● REQUIRED ACTION
Looking at the records below, say how many lines include "HostInput", and add nothing else.

※ ※ ※

-- ==== Sys2Proof/Machine/State.lean ====
section
/-! DEFINITION. The state of VIBCORE (10_state.md R20), the host's side of its two ports, the reasons a step can
stop, and the state after hardware reset (R39, 70_reset_and_hazards.md R210). -/

namespace Sys2Proof.Machine

/-- What the host has sent and the block has not yet taken (20_memory.md R67): a command word, the RST event, or a
write of one word of signal memory. The host's reads change nothing and have no event (log entry 6). -/
inductive HostInput where
  | command (cw : Word64)
  | rst
  | memWrite (addr : Nat) (v : Word)
  deriving DecidableEq, Repr

/-- The machine. `dl`, `lut`, the six registers and `cp` are the block's state (R20); `sig` is the platform's signal
memory; `cfg`, `inputs` and `responses` are the model's own fields (log entries 1, 6): the configuration every step
takes (R8), the host's inputs oldest first, the response words emitted oldest first. -/
structure State where
  cfg : Cfg
  dl : RingBuf
  lut : RingBuf
  sigBase : Word
  chCount : Word
  dataLen : Word
  status : Word
  faultCh : Word
  faultIdx : Word
  cp : Nat
  sig : SigMem
  inputs : List HostInput
  responses : List Word64
  deriving DecidableEq, Repr

/-- Why the model stops. None of these is a fault of the hardware: the hardware's five faults are `Cause`, and
raising one is a next state. -/
inductive Fault where
  /-- An access to a word of signal memory at or above `SIG_WORDS`, which does not exist (R50). Raised by a host
  write that names such a word, and by the sequencer if it formed such an address, which it never does (R51). Safe. -/
  | absentWord (addr : Nat)
  deriving DecidableEq, Repr

/-- Why the model gives no meaning. -/
inductive Refusal where
  /-- The command has no meaning in the model yet; raised by `exec` only, for no command now. Safe. -/
  | notModelled (mnemonic : String)
  deriving DecidableEq, Repr

/-- The state after hardware reset of a block with configuration `c`, over signal memory `m` (R39, R210). -/
def State.resetOf (c : Cfg) (m : SigMem) : State :=
  { cfg := c
    dl := RingBuf.new c.b
    lut := oscFill c
    sigBase := 0
    chCount := 0
    dataLen := 0
    status := 0
    faultCh := 0
    faultIdx := 0
    cp := 0
    sig := m
    inputs := []
    responses := [] }

/-- The machine right after reset: `CFG_A`, no word of signal memory listed, nothing issued, nothing emitted
(log entries 2, 4, 6). -/
def State.reset : State := State.resetOf Config.resetCfg []

end Sys2Proof.Machine
end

※ ※ ※

● REPLY TO THE EXERCISE
2